● Work required
Needed from the data below: all lines that contain the word "launchId".

:: Recorded data

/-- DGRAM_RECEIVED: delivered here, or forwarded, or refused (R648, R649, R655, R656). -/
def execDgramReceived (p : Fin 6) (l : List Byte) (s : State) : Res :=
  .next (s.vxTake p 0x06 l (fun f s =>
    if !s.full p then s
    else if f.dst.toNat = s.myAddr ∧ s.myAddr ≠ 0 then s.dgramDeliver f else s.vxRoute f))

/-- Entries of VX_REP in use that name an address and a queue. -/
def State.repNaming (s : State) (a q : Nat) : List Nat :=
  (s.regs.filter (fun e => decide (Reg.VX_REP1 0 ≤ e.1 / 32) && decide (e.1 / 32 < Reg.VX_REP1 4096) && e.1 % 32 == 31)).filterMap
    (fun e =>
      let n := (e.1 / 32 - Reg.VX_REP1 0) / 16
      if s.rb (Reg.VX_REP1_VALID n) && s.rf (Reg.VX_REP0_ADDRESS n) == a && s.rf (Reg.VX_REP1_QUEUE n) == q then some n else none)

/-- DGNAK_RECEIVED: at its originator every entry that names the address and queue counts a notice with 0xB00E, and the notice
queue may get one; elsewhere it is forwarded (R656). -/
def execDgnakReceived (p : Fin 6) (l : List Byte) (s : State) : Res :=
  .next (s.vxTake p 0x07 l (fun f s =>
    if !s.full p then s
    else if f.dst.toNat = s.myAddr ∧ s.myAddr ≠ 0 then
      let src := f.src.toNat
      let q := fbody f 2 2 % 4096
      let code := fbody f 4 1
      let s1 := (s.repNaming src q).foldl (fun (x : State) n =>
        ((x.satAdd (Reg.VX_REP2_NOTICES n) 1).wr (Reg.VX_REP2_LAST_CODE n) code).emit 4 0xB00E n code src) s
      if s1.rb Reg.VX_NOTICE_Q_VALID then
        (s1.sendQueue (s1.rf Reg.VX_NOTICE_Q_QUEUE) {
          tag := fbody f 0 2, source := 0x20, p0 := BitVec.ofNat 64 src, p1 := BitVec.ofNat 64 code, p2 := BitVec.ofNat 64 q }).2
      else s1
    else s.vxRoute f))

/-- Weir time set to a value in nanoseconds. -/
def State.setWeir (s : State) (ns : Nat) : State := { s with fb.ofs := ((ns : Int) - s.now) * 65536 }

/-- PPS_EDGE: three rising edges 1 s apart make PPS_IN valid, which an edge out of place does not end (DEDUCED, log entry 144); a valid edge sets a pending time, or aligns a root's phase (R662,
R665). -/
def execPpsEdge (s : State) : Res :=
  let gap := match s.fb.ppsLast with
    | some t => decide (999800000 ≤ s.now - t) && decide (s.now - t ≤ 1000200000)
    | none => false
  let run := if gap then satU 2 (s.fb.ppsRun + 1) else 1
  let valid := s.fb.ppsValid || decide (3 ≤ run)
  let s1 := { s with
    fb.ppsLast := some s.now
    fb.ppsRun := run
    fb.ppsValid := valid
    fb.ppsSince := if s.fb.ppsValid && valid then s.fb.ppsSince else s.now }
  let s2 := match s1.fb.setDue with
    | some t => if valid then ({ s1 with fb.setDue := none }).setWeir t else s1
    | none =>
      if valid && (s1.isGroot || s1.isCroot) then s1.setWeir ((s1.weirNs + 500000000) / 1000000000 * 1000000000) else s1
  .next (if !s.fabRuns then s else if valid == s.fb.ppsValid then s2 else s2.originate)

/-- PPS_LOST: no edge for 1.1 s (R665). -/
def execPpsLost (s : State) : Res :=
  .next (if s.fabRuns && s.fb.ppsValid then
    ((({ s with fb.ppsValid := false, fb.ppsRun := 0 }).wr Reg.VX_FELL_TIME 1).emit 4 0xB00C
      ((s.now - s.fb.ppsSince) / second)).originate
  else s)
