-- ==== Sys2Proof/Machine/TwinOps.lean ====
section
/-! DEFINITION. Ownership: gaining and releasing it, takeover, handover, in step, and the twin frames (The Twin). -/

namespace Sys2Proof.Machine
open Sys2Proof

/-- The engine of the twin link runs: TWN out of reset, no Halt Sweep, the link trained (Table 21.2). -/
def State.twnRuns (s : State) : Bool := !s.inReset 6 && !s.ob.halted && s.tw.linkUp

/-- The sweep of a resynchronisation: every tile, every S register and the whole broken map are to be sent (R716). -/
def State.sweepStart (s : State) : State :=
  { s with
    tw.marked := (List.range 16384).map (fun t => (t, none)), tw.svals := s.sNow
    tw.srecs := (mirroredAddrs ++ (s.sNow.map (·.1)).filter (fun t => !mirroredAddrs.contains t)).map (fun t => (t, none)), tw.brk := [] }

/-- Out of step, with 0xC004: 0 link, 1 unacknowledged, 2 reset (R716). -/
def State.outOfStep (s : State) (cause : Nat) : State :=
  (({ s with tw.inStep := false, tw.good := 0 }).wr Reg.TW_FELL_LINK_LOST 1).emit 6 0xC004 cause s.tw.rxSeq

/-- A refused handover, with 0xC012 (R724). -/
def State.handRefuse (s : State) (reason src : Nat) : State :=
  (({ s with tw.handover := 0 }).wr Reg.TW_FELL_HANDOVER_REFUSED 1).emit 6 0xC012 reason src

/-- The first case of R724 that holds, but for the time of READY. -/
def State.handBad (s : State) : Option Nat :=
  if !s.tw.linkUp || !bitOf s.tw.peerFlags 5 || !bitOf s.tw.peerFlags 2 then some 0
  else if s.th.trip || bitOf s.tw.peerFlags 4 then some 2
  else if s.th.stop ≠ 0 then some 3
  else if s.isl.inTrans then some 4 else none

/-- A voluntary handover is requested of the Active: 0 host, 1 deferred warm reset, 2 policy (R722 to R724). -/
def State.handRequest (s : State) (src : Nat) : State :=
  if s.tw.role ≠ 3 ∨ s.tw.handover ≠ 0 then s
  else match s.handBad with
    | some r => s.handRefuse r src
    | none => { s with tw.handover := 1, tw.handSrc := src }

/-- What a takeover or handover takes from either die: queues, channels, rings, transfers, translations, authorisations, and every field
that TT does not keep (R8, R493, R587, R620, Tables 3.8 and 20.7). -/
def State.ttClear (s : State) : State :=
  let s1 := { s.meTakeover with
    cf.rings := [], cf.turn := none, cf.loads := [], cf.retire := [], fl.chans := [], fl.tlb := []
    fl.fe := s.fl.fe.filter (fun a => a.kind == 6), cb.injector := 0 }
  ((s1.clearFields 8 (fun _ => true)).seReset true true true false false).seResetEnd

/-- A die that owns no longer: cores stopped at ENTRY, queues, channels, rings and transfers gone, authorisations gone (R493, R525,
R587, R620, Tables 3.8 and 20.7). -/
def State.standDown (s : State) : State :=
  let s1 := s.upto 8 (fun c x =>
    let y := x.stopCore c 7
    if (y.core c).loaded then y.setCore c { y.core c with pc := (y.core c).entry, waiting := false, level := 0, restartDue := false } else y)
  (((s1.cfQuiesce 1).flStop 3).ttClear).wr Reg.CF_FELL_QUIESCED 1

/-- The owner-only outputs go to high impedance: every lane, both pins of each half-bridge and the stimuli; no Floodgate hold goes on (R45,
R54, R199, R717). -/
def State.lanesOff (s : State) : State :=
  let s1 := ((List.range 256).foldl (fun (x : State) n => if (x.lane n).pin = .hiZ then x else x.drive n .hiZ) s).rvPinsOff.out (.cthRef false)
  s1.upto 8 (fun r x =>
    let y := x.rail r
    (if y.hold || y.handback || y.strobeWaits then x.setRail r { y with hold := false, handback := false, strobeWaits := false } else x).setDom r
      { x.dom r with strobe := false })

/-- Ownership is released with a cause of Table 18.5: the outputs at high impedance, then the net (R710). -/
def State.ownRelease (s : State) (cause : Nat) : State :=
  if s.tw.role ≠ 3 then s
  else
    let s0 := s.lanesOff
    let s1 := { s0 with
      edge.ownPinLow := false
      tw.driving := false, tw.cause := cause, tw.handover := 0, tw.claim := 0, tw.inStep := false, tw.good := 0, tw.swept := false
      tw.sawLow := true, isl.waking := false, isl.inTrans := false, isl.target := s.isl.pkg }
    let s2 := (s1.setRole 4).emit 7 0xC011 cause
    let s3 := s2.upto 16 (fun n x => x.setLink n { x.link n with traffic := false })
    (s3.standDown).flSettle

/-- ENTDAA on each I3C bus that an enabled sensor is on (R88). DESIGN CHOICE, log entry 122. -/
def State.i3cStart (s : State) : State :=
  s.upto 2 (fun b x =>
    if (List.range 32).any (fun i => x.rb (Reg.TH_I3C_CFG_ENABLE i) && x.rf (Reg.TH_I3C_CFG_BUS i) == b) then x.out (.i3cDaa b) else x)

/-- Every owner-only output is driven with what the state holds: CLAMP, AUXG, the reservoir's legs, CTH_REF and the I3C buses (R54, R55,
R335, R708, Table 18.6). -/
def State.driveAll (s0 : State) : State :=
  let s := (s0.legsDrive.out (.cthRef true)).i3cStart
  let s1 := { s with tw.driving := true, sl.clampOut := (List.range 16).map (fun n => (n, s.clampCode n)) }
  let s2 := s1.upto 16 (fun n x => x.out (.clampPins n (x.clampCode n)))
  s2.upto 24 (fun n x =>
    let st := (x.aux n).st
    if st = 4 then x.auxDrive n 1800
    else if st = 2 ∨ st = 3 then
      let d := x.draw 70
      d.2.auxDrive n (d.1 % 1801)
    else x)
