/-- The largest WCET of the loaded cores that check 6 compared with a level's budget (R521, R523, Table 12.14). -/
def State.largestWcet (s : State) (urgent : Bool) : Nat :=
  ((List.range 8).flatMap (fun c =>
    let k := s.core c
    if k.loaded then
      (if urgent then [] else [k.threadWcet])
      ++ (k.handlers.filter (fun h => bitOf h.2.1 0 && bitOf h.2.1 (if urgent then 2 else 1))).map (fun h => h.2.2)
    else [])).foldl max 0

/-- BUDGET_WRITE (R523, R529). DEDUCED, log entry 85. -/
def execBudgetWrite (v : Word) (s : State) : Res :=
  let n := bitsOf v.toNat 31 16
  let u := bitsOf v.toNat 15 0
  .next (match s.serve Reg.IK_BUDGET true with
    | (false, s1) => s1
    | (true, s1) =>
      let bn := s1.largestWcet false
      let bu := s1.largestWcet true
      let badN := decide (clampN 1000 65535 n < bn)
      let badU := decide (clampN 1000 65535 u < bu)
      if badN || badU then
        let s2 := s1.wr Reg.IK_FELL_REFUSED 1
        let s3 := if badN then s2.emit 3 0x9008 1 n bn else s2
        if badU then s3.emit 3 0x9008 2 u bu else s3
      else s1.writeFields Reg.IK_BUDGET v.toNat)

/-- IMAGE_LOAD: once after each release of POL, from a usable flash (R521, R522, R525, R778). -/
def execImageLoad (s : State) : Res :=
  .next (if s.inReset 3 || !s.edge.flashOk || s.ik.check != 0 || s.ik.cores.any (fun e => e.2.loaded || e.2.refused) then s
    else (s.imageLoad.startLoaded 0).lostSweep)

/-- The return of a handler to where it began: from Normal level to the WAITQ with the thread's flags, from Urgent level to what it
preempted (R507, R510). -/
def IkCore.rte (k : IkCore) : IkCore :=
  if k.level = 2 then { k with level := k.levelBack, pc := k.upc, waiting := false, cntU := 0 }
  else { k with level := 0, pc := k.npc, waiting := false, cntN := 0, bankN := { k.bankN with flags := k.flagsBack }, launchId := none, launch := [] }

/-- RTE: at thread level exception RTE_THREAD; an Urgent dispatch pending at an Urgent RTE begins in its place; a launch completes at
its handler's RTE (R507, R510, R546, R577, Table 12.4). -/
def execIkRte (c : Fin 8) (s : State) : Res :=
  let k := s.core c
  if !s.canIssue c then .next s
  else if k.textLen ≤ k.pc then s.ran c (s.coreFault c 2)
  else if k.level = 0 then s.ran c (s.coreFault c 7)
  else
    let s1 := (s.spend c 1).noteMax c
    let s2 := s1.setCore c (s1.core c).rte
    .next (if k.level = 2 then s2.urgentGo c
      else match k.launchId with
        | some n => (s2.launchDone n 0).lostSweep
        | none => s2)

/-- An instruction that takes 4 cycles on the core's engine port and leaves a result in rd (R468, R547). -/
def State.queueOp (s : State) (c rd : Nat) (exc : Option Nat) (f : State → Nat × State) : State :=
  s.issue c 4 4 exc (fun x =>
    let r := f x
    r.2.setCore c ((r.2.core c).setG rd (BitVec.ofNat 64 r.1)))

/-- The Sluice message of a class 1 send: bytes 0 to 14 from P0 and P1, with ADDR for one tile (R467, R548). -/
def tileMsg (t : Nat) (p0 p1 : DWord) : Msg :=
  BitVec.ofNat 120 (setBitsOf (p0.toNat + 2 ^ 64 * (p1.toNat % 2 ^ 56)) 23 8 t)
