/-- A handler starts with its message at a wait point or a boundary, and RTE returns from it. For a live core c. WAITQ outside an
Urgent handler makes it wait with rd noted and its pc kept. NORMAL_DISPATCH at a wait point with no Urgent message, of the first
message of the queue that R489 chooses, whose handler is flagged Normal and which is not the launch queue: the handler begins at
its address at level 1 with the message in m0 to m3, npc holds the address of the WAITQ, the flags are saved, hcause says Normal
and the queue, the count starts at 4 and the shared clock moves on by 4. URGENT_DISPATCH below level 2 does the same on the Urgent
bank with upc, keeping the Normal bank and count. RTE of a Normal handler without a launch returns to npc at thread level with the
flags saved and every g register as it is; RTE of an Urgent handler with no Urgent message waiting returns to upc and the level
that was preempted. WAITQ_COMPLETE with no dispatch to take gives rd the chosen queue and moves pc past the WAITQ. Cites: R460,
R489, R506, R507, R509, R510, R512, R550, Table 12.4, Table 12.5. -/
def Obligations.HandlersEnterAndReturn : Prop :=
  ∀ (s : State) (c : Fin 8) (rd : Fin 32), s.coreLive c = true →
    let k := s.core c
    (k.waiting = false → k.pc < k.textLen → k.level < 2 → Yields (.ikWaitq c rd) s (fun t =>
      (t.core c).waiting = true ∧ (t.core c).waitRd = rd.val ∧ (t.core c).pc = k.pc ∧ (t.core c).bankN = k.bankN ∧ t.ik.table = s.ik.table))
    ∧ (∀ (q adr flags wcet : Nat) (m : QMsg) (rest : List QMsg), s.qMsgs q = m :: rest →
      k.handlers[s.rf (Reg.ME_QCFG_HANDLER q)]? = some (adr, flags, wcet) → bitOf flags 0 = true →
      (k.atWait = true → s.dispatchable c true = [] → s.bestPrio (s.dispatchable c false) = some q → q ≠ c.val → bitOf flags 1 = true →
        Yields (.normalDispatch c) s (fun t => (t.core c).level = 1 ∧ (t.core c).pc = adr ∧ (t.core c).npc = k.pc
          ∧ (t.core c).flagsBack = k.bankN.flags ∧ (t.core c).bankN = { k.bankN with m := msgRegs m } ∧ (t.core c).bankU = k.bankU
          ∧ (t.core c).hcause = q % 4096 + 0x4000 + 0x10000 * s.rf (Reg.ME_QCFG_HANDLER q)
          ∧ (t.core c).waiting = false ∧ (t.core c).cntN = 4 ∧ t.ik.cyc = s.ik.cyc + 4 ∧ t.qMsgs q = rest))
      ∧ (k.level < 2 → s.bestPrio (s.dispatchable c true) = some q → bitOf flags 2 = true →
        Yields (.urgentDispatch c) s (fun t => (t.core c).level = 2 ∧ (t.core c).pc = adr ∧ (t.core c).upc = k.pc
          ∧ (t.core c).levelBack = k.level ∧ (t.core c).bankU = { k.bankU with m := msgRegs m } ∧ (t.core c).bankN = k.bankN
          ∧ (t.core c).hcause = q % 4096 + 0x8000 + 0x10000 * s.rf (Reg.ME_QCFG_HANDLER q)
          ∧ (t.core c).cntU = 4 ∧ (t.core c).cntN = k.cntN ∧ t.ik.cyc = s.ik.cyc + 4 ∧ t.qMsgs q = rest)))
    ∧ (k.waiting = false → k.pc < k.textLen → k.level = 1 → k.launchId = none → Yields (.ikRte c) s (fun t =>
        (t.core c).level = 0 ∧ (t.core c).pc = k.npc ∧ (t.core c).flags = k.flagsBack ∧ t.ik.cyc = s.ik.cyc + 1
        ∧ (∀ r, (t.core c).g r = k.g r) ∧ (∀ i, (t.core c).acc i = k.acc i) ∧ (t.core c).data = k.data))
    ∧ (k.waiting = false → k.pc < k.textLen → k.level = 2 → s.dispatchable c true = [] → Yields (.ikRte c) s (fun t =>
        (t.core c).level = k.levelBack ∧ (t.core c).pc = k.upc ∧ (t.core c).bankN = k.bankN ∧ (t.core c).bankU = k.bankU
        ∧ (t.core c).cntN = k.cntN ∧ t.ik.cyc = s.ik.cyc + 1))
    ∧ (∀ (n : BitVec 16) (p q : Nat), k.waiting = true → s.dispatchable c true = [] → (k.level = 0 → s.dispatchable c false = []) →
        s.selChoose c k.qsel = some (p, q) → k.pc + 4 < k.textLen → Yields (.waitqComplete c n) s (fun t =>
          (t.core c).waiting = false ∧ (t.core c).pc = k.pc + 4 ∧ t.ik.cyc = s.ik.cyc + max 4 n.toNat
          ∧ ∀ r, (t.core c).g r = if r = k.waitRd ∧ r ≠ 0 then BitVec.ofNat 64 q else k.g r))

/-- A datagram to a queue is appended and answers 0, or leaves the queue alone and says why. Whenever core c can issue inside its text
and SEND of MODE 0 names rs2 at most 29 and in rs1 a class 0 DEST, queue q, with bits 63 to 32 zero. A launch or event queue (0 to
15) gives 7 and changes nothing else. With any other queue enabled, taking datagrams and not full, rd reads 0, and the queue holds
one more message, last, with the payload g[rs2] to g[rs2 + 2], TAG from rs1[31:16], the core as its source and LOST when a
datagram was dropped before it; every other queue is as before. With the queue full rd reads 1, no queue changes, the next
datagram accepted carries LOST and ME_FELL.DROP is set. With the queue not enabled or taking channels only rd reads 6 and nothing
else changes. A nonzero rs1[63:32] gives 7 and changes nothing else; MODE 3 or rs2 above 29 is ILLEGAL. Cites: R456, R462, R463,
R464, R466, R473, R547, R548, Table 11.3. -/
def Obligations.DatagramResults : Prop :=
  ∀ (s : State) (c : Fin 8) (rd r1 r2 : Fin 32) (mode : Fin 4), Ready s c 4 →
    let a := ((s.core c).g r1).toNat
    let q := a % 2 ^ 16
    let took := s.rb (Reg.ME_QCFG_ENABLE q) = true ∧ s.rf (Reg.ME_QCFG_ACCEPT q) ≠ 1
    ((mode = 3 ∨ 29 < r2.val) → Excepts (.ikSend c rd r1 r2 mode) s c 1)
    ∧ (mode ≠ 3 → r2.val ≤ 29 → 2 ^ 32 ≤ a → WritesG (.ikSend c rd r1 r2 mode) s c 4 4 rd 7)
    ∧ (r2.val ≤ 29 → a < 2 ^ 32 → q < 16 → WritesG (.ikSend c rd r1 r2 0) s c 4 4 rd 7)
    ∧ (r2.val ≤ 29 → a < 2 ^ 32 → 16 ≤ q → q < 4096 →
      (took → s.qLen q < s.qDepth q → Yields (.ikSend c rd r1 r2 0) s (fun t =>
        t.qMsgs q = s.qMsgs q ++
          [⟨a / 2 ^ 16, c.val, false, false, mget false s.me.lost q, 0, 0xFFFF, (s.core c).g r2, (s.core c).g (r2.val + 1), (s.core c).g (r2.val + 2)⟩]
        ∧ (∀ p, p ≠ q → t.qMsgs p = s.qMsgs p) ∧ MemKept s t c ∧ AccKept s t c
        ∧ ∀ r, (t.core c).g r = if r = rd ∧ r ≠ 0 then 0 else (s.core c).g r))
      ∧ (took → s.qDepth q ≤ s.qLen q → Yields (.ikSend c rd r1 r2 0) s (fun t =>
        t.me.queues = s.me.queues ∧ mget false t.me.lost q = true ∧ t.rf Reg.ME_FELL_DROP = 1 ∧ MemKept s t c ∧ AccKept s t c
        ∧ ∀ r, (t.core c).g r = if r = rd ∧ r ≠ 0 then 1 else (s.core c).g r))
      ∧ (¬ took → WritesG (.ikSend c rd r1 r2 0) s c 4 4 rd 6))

::::

● Expected answer
  else { k with level := 0, pc := k.npc, waiting := false, cntN := 0, bankN := { k.bankN with flags := k.flagsBack }, launchId := none, launch := [] }
      else match k.launchId with
    ∧ (k.waiting = false → k.pc < k.textLen → k.level = 1 → k.launchId = none → Yields (.ikRte c) s (fun t =>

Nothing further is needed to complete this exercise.